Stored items
==================================================

-- ==== Sys2Proof/Machine/Step.lean ====
section
/-! DEFINITION. One step of the machine. -/

namespace Sys2Proof.Machine

/-- The next event of the schedule happens; with none, the selected instance takes a turn (log 7). -/
def step (s : State) : Host.Outcome State Fault Refusal :=
  match s.inbox with
  | [] => blockTurn s
  | e :: rest => hostEvent e { s with inbox := rest }

/-- `s` with a word of spec/opcode_table.json placed so that the very next step runs it (log 14). -/
def State.withFetchWord (s : State) (nbits w : Nat) : State :=
  match tablePosition nbits w with
  | .command => { s with inbox := [.regWrite s.blk.regBase (BitVec.ofNat 64 w)] }
  | .token => placeStream (tableBytes nbits w) .token s
  | .length => placeStream (tableBytes nbits w) .bref s

end Sys2Proof.Machine
end

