-- ==== Sys2Proof/Laws/State.lean ====
section
/-! SUPPORT. One lemma per field of State for each update of Machine/Ops.lean, true by rfl. The
selected instance after an update is a record update of the one before, which simp reads field by
field. -/

namespace Sys2Proof.Machine

variable (s : State)

@[simp] theorem setBlk_blk (b : Block) : (s.setBlk b).blk = b := rfl
@[simp] theorem setBlk_cfg (b : Block) : (s.setBlk b).cfg = s.cfg := rfl
@[simp] theorem setBlk_parked (b : Block) : (s.setBlk b).parked = s.parked := rfl
@[simp] theorem setBlk_mem (b : Block) : (s.setBlk b).mem = s.mem := rfl
@[simp] theorem setBlk_inbox (b : Block) : (s.setBlk b).inbox = s.inbox := rfl
@[simp] theorem setBlk_hostData (b : Block) : (s.setBlk b).hostData = s.hostData := rfl
@[simp] theorem setBlk_draws (b : Block) : (s.setBlk b).draws = s.draws := rfl

@[simp] theorem setPhase_blk (p : Phase) : (s.setPhase p).blk = { s.blk with phase := p } := rfl
@[simp] theorem setPhase_cfg (p : Phase) : (s.setPhase p).cfg = s.cfg := rfl
@[simp] theorem setPhase_parked (p : Phase) : (s.setPhase p).parked = s.parked := rfl
@[simp] theorem setPhase_mem (p : Phase) : (s.setPhase p).mem = s.mem := rfl
@[simp] theorem setPhase_inbox (p : Phase) : (s.setPhase p).inbox = s.inbox := rfl
@[simp] theorem setPhase_hostData (p : Phase) : (s.setPhase p).hostData = s.hostData := rfl
@[simp] theorem setPhase_draws (p : Phase) : (s.setPhase p).draws = s.draws := rfl

@[simp] theorem setCursor_blk (c : Cursor) : (s.setCursor c).blk = { s.blk with cursor := c } := rfl
@[simp] theorem setCursor_cfg (c : Cursor) : (s.setCursor c).cfg = s.cfg := rfl
@[simp] theorem setCursor_parked (c : Cursor) : (s.setCursor c).parked = s.parked := rfl
@[simp] theorem setCursor_mem (c : Cursor) : (s.setCursor c).mem = s.mem := rfl
@[simp] theorem setCursor_inbox (c : Cursor) : (s.setCursor c).inbox = s.inbox := rfl
@[simp] theorem setCursor_hostData (c : Cursor) : (s.setCursor c).hostData = s.hostData := rfl
@[simp] theorem setCursor_draws (c : Cursor) : (s.setCursor c).draws = s.draws := rfl

@[simp] theorem setLatches_blk (l : Latches) : (s.setLatches l).blk = { s.blk with latches := l } := rfl
@[simp] theorem setLatches_cfg (l : Latches) : (s.setLatches l).cfg = s.cfg := rfl
@[simp] theorem setLatches_parked (l : Latches) : (s.setLatches l).parked = s.parked := rfl
@[simp] theorem setLatches_mem (l : Latches) : (s.setLatches l).mem = s.mem := rfl
@[simp] theorem setLatches_inbox (l : Latches) : (s.setLatches l).inbox = s.inbox := rfl
@[simp] theorem setLatches_hostData (l : Latches) : (s.setLatches l).hostData = s.hostData := rfl
@[simp] theorem setLatches_draws (l : Latches) : (s.setLatches l).draws = s.draws := rfl

@[simp] theorem setSizes_blk (u h : BitVec 32) : (s.setSizes u h).blk = { s.blk with uncompSize := u, hbRelOff := h } := rfl
@[simp] theorem setSizes_cfg (u h : BitVec 32) : (s.setSizes u h).cfg = s.cfg := rfl
@[simp] theorem setSizes_parked (u h : BitVec 32) : (s.setSizes u h).parked = s.parked := rfl
@[simp] theorem setSizes_mem (u h : BitVec 32) : (s.setSizes u h).mem = s.mem := rfl
@[simp] theorem setSizes_inbox (u h : BitVec 32) : (s.setSizes u h).inbox = s.inbox := rfl
@[simp] theorem setSizes_hostData (u h : BitVec 32) : (s.setSizes u h).hostData = s.hostData := rfl
@[simp] theorem setSizes_draws (u h : BitVec 32) : (s.setSizes u h).draws = s.draws := rfl

@[simp] theorem setBytesOut_blk (n : BitVec 32) : (s.setBytesOut n).blk = { s.blk with bytesOut := n } := rfl
@[simp] theorem setBytesOut_cfg (n : BitVec 32) : (s.setBytesOut n).cfg = s.cfg := rfl
@[simp] theorem setBytesOut_parked (n : BitVec 32) : (s.setBytesOut n).parked = s.parked := rfl
@[simp] theorem setBytesOut_mem (n : BitVec 32) : (s.setBytesOut n).mem = s.mem := rfl
@[simp] theorem setBytesOut_inbox (n : BitVec 32) : (s.setBytesOut n).inbox = s.inbox := rfl
@[simp] theorem setBytesOut_hostData (n : BitVec 32) : (s.setBytesOut n).hostData = s.hostData := rfl
@[simp] theorem setBytesOut_draws (n : BitVec 32) : (s.setBytesOut n).draws = s.draws := rfl

@[simp] theorem setMem_mem (m : Memory) : (s.setMem m).mem = m := rfl
@[simp] theorem setMem_blk (m : Memory) : (s.setMem m).blk = s.blk := rfl
@[simp] theorem setMem_cfg (m : Memory) : (s.setMem m).cfg = s.cfg := rfl
@[simp] theorem setMem_parked (m : Memory) : (s.setMem m).parked = s.parked := rfl
@[simp] theorem setMem_inbox (m : Memory) : (s.setMem m).inbox = s.inbox := rfl
@[simp] theorem setMem_hostData (m : Memory) : (s.setMem m).hostData = s.hostData := rfl
@[simp] theorem setMem_draws (m : Memory) : (s.setMem m).draws = s.draws := rfl

@[simp] theorem raise_blk (e : ErrCode) (info : Nat) : (raise e info s).blk =
    { s.blk with errCode := e, errInfo := BitVec.ofNat 64 info, phase := .error } := rfl
@[simp] theorem raise_cfg (e : ErrCode) (info : Nat) : (raise e info s).cfg = s.cfg := rfl
@[simp] theorem raise_parked (e : ErrCode) (info : Nat) : (raise e info s).parked = s.parked := rfl
@[simp] theorem raise_mem (e : ErrCode) (info : Nat) : (raise e info s).mem = s.mem := rfl
@[simp] theorem raise_inbox (e : ErrCode) (info : Nat) : (raise e info s).inbox = s.inbox := rfl
@[simp] theorem raise_hostData (e : ErrCode) (info : Nat) : (raise e info s).hostData = s.hostData := rfl
@[simp] theorem raise_draws (e : ErrCode) (info : Nat) : (raise e info s).draws = s.draws := rfl

@[simp] theorem forgetLatches_blk : (forgetLatches s).blk =
    { s.blk with latches := ⟨Config.freeDist s.draws, Config.freeBrIdx s.draws,
      Config.freeLen s.draws, Config.freeLvl s.draws⟩ } := rfl
@[simp] theorem forgetLatches_draws : (forgetLatches s).draws = s.draws + 1 := rfl
@[simp] theorem forgetLatches_cfg : (forgetLatches s).cfg = s.cfg := rfl
@[simp] theorem forgetLatches_parked : (forgetLatches s).parked = s.parked := rfl
@[simp] theorem forgetLatches_mem : (forgetLatches s).mem = s.mem := rfl
@[simp] theorem forgetLatches_inbox : (forgetLatches s).inbox = s.inbox := rfl
@[simp] theorem forgetLatches_hostData : (forgetLatches s).hostData = s.hostData := rfl

@[simp] theorem endToken_blk : (endToken s).blk =
    { s.blk with
      phase := .busy .token
      latches := ⟨Config.freeDist s.draws, Config.freeBrIdx s.draws,
        Config.freeLen s.draws, Config.freeLvl s.draws⟩ } := rfl
@[simp] theorem endToken_draws : (endToken s).draws = s.draws + 1 := rfl
@[simp] theorem endToken_cfg : (endToken s).cfg = s.cfg := rfl
@[simp] theorem endToken_parked : (endToken s).parked = s.parked := rfl
@[simp] theorem endToken_mem : (endToken s).mem = s.mem := rfl
@[simp] theorem endToken_inbox : (endToken s).inbox = s.inbox := rfl
@[simp] theorem endToken_hostData : (endToken s).hostData = s.hostData := rfl

/-- Putting back what is there changes nothing. -/
@[simp] theorem setCursor_self : s.setCursor s.blk.cursor = s := rfl

@[simp] theorem setCursor_setCursor (c d : Cursor) : (s.setCursor c).setCursor d = s.setCursor d := rfl

@[simp] theorem setLatches_setLatches (k l : Latches) :
    (s.setLatches k).setLatches l = s.setLatches l := rfl

theorem setLatches_setCursor (c : Cursor) (l : Latches) :
    (s.setCursor c).setLatches l = (s.setLatches l).setCursor c := rfl

@[simp] theorem finalState_ok (u : Unit) : finalState (.ok u s) = s := rfl
@[simp] theorem finalState_raised : finalState (.raised s) = s := rfl

variable {σ α β : Type}

@[simp] theorem bind_ok (a : α) (x : σ) (f : α → σ → Res σ β) : (Res.ok a x).bind f = f a x := rfl
@[simp] theorem bind_raised (x : σ) (f : α → σ → Res σ β) : (Res.raised x).bind f = .raised x := rfl

/-- A chain that ends well ran its first part well. -/
theorem bind_eq_ok {r : Res σ α} {f : α → σ → Res σ β} {b : β} {y : σ} (h : r.bind f = .ok b y) :
    ∃ a x, r = .ok a x ∧ f a x = .ok b y := by
  cases r with
  | ok a x => exact ⟨a, x, rfl, h⟩
  | raised x => cases h

/-- A chain that raised did so in its first part or after it. -/
theorem bind_eq_raised {r : Res σ α} {f : α → σ → Res σ β} {y : σ} (h : r.bind f = .raised y) :
    r = .raised y ∨ ∃ a x, r = .ok a x ∧ f a x = .raised y := by
  cases r with
  | ok a x => exact .inr ⟨a, x, rfl, h⟩
  | raised x => cases h; exact .inl rfl

end Sys2Proof.Machine
end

==================================================

**TASK DESCRIPTION**
For this exercise, output exactly the lines above from the line with "n).mem = s.mem := rfl" to the line with "n).draws = s.draws := rfl", counting both, and leave out the rest.

**RESULT**
@[simp] theorem setBytesOut_mem (n : BitVec 32) : (s.setBytesOut n).mem = s.mem := rfl
@[simp] theorem setBytesOut_inbox (n : BitVec 32) : (s.setBytesOut n).inbox = s.inbox := rfl
@[simp] theorem setBytesOut_hostData (n : BitVec 32) : (s.setBytesOut n).hostData = s.hostData := rfl
@[simp] theorem setBytesOut_draws (n : BitVec 32) : (s.setBytesOut n).draws = s.draws := rfl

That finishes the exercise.